▶ [What the exercise asks] For each line of the data that includes the word "tscBeat", copy the line.

▶ [Material supplied]
/-- R38: a junction is hot from 105 °C until it is below it again. -/
theorem junctionThreshold105_marks (s : State) : Completes .junctionThreshold105 s (fun t =>
    (s.arg.n ∈ t.mg.hot ↔ s.arg.b = false) ∧ t = { s with mg := { s.mg with hot := t.mg.hot } }) := by
  refine ⟨_, rfl, ?_, rfl⟩
  simp only [State.mg_modMg]
  cases s.arg.b with
  | true => simp
  | false =>
    simp only [Bool.false_eq_true, if_false, iff_true]
    split
    · rename_i hc; simpa using hc
    · exact List.mem_cons_self

/-- R38, R444: the loss of a domain leaves it off, whatever goes around it. -/
theorem State.mem_off_goAround (s : State) (d : Nat) : d ∈ (s.loseDomain d).goAround.mg.domainsOff := by
  rw [goAround_domainsOff]; exact s.mem_domainsOff_loseDomain d

theorem junctionThreshold115_switchesOff (s : State) : Completes .junctionThreshold115 s (fun t => s.arg.n ∈ t.mg.domainsOff) :=
  ⟨_, rfl, s.mem_off_goAround _⟩

theorem powerDomainLoss_switchesOff (s : State) : Completes .powerDomainLoss s (fun t => s.arg.n ∈ t.mg.domainsOff) :=
  ⟨_, rfl, s.mem_off_goAround _⟩

theorem coolantFlowAlarm_lowersBudget (s : State) : Completes .coolantFlowAlarm s (fun t =>
    t = { s with mg := { s.mg with budget := 8000, alarm := true, msix := 1 :: s.mg.msix, coolant := s.arg.nums } }) := ⟨_, rfl, rfl⟩

theorem coolantFlowReturn_restoresBudget (s : State) : Completes .coolantFlowReturn s (fun t =>
    t = { s with mg := { s.mg with budget := 27000, alarm := false, coolant := s.arg.nums } }) := ⟨_, rfl, rfl⟩

end Sys2Proof.Machine
end

section
/-! SUPPORT. Heartbeats, watchdogs and retests (R17, R19, R25, R430, R431, R441, R470). -/

namespace Sys2Proof.Machine

open Sys2Proof.Claims

/-! ### Heartbeats and watchdogs (R17, R430, R431, R470) -/

theorem helhalHeartbeat_beats (s : State) (h : s.cp.hung = false) :
    Completes .helhalHeartbeat s (fun t => t = { s with cp := { s.cp with beat := true } }) := by
  refine ⟨_, ?_, rfl⟩
  show execHelhalHeartbeat s = _
  simp [execHelhalHeartbeat, h]

/-- R470: a period without a heartbeat hangs the command processor, one with it clears the heartbeat for the next. -/
theorem commandProcessorHung_judges (s : State) (h : s.cp.hung = false) :
    (s.cp.beat = true → Completes .commandProcessorHung s (fun t => t = { s with cp := { s.cp with beat := false } })) ∧
    (s.cp.beat = false → Completes .commandProcessorHung s (fun t => t.cp.hung = true ∧ t.mg.msix = 0 :: s.mg.msix ∧ t.tiles = s.tiles)) := by
  simp only [completes_iff (show exec .commandProcessorHung s = execCommandProcessorHung s from rfl), execCommandProcessorHung]
  constructor <;> intro hb <;> simp only [h, hb, Bool.false_eq_true, if_false, if_true]
  · exact ⟨_, rfl, rfl⟩
  · exact ⟨_, rfl, rfl, rfl, rfl⟩

theorem coreHeartbeat_beats (s : State) (hb : s.arg.b = false) (hf : (s.tile s.arg.n).vol.failed = false) :
    Completes .coreHeartbeat s (fun t => (t.tile (s.hostOf s.arg.n)).vol.beat = true) := by
  refine ⟨s.modTile (s.hostOf s.arg.n) fun t => t.modVol fun v => { v with beat := true }, ?_, by simp⟩
  show execCoreHeartbeat s = _
  simp [execCoreHeartbeat, hb, hf]

theorem coreHeartbeat_idleSite (s : State) (hb : s.arg.b = true) (hi : s.siteIdle s.arg.n s.arg.i = true) :
    Completes .coreHeartbeat s (fun t => t = { s with mg := t.mg } ∧ (∀ e, e ∈ t.mg.silent ↔ e ∈ s.mg.silent ∧ e ≠ 32 * s.arg.n + s.arg.i) ∧
      t.mg.badSites = s.mg.badSites) := by
  refine ⟨{ s with mg := { s.mg with silent := s.mg.silent.filter (fun e => e != 32 * s.arg.n + s.arg.i) } }, ?_, rfl, ?_, rfl⟩
  · show execCoreHeartbeat s = _
    simp [execCoreHeartbeat, hb, hi]
  · simp

/-- R431: a tile that stops on a detection event has failed. -/
theorem State.failTile_failed (s : State) (core : Nat) : ((s.failTile core).tile core).vol.failed = true :=
  (Kept.unprotect (Kept.refl _) _).failed core (by simp)

/-- A tile runs on its own site. -/
theorem State.mem_siteTiles (s : State) (core : Nat) : core ∈ s.siteTiles core := by
  unfold siteTiles
  cases h : Tbl.look s.mg.twins core with
  | none => simp
  | some k =>
    exact List.mem_cons_of_mem _ (List.mem_map.2 ⟨(core, k), List.mem_filter.2 ⟨Tbl.mem_of_look _ _ _ h, by simp⟩, rfl⟩)

/-- R431, R442: when its site fails, a tile has failed. -/
theorem State.failSite_failed (s : State) (core : Nat) : ((s.failSite core).tile core).vol.failed = true := by
  refine foldl_reaches (fun t : State => (t.tile core).vol.failed = true) _ _ s core (s.mem_siteTiles core) (fun t => ?_) fun t ht k _ => ?_
  · split
    · rename_i h; exact (Bool.and_eq_true_iff.1 h).1
    · exact t.failTile_failed core
  · split
    · exact ht
    · exact ((Kept.refl t).failTile k).failed core ht

/-- R430: the watchdog of a tile's site clears a heartbeat that has come; without one the tile stops. -/
theorem watchdogExpiry_judges (s : State) (hb : s.arg.b = false) (hn : s.arg.n < 30720) (hf : (s.tile s.arg.n).vol.failed = false) :
    ((s.tile (s.hostOf s.arg.n)).vol.beat = true → Completes .watchdogExpiry s (fun t =>
      (t.tile (s.hostOf s.arg.n)).vol.beat = false ∧ (t.tile s.arg.n).vol.failed = false)) ∧
    ((s.tile (s.hostOf s.arg.n)).vol.beat = false → Completes .watchdogExpiry s (fun t => (t.tile s.arg.n).vol.failed = true)) := by
  have ht : isTile s.arg.n = true := decide_eq_true hn
  simp only [completes_iff (show exec .watchdogExpiry s = execWatchdogExpiry s from rfl), execWatchdogExpiry, hb, ht, hf,
    Bool.not_true, Bool.false_eq_true, or_self, if_false]
  constructor <;> intro hbeat <;> simp only [hbeat, Bool.false_eq_true, if_false, if_true]
  · refine ⟨_, rfl, by simp, ?_⟩
    by_cases h : s.arg.n = s.hostOf s.arg.n
    · rw [← h, State.tile_modTile]; exact hf
    · rw [State.tile_modTile_other _ _ _ _ h]; exact hf
  · exact ⟨_, rfl, s.failSite_failed _⟩

/-- R19: a site that leaves service is out of service. -/
theorem State.mem_badSites_badSite (s : State) (p site : Nat) : site ∈ (s.badSite p site).badSites p := by
  have h : (s.badSite p site).badSites p = if (s.badSites p).contains site then s.badSites p else site :: s.badSites p :=
    Tbl.get_put_same ..
  rw [h]
  split
  · rename_i hc; simpa using hc
  · exact List.mem_cons_self

theorem watchdogExpiry_idleSite (s : State) (hb : s.arg.b = true) (hi : s.siteIdle s.arg.n s.arg.i = true) :
    (32 * s.arg.n + s.arg.i ∉ s.mg.silent → Completes .watchdogExpiry s (fun t => 32 * s.arg.n + s.arg.i ∈ t.mg.silent ∧ t.mg.badSites = s.mg.badSites)) ∧
    (32 * s.arg.n + s.arg.i ∈ s.mg.silent → Completes .watchdogExpiry s (fun t => s.arg.i ∈ t.badSites s.arg.n)) := by
  simp only [completes_iff (show exec .watchdogExpiry s = execWatchdogExpiry s from rfl), execWatchdogExpiry, hb, hi,
    Bool.not_true, Bool.false_eq_true, if_false, if_true, List.contains_eq_mem, decide_eq_true_eq]
  constructor <;> intro hm <;> simp only [hm, if_false, if_true]
  · exact ⟨_, rfl, List.mem_cons_self, rfl⟩
  · exact ⟨_, rfl, s.mem_badSites_badSite _ _⟩

/-- R430, R431: the watchdog of a TSC clears its heartbeat; without one the TSC starts again, and the requests that it had taken stand again. -/
theorem tscWatchdogExpiry_judges (s : State) (k : Nat) (hk : k = s.arg.n) :
    ((s.cluster k).tscBeat = true → Completes .tscWatchdogExpiry s (fun t => (t.cluster k).tscBeat = false ∧ t.tiles = s.tiles)) ∧
    ((s.cluster k).tscBeat = false → Completes .tscWatchdogExpiry s (fun t => (t.cluster k).tscBeat = true ∧ ((t.tile (30720 + k)).ctx 0).run = .ready ∧
      ((t.tile (30720 + k)).ctx 0).pc = 0 ∧ (t.tile (30720 + k)).pool = (s.tile (30720 + k)).pool ∧
      (t.cluster k).reqs = (s.cluster k).reqs.map (fun r => { r with taken := false }))) := by
  subst hk
  have hboot : (s.restartTsc s.arg.n).tile (30720 + s.arg.n) = bootTile (30720 + s.arg.n) (s.tile (30720 + s.arg.n)).pool :=
    State.tile_setTile s (30720 + s.arg.n) _
  have hcl : (s.restartTsc s.arg.n).cluster s.arg.n =
      { s.cluster s.arg.n with reqs := (s.cluster s.arg.n).reqs.map (fun r => { r with taken := false }), tscBeat := true } :=
    State.cluster_modCluster _ _ _
  simp only [completes_iff (show exec .tscWatchdogExpiry s = execTscWatchdogExpiry s from rfl), execTscWatchdogExpiry]
  constructor <;> intro hb <;> simp only [hb, Bool.false_eq_true, if_false, if_true]
  · exact ⟨_, rfl, by simp, rfl⟩
  · refine ⟨_, rfl, ?_⟩
    rw [hboot, hcl]
    exact ⟨rfl, congrArg Ctx.run (Tile.ctx_modCtx _ 0 _), congrArg Ctx.pc (Tile.ctx_modCtx _ 0 _), rfl, rfl⟩

/-! ### Retests (R17, R19, R441) -/

theorem backgroundRetest_recorded (s : State) (h : (s.badSites (s.pcnOf s.arg.n)).contains s.arg.i = true) :
    Completes .backgroundRetest s (fun t => t = { s with mg := { s.mg with retests := s.mg.retests ++ [(s.arg.n, s.arg.i, s.arg.b)] } }) := by
  refine ⟨_, ?_, rfl⟩
  show execBackgroundRetest s = _
  simp only [execBackgroundRetest, h, if_true]

/-- The positions of a cluster are tiles of their own. -/
theorem tileAt_inj (k p q : Nat) (_hp : p < 16) (_hq : q < 16) (h : tileAt k p = tileAt k q) : p = q := by
  simp only [tileAt, tileNo] at h; omega

theorem State.modTiles_mg (g : Nat → Nat) (f : Nat → Tile → Tile) (l : List Nat) (s : State) :
    (l.foldl (fun s p => s.modTile (g p) (f p)) s).mg = s.mg :=
  foldl_keeps (fun t : State => t.mg = s.mg) _ l s rfl fun _ _ h => h

theorem State.modTiles_clusters (g : Nat → Nat) (f : Nat → Tile → Tile) (l : List Nat) (s : State) :
    (l.foldl (fun s p => s.modTile (g p) (f p)) s).clusters = s.clusters :=
  foldl_keeps (fun t : State => t.clusters = s.clusters) _ l s rfl fun _ _ h => h

theorem State.oweFull_mg (s : State) (l : List Nat) : (s.oweFull l).mg = s.mg :=
  foldl_keeps (fun t : State => t.mg = s.mg) _ l s rfl fun t w h => by split <;> exact h

theorem State.oweFull_clusters (s : State) (l : List Nat) : (s.oweFull l).clusters = s.clusters :=
  foldl_keeps (fun t : State => t.clusters = s.clusters) _ l s rfl fun t w h => by split <;> exact h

▶ [Solution for this problem]
    ((s.cluster k).tscBeat = true → Completes .tscWatchdogExpiry s (fun t => (t.cluster k).tscBeat = false ∧ t.tiles = s.tiles)) ∧
    ((s.cluster k).tscBeat = false → Completes .tscWatchdogExpiry s (fun t => (t.cluster k).tscBeat = true ∧ ((t.tile (30720 + k)).ctx 0).run = .ready ∧
      { s.cluster s.arg.n with reqs := (s.cluster s.arg.n).reqs.map (fun r => { r with taken := false }), tscBeat := true } :=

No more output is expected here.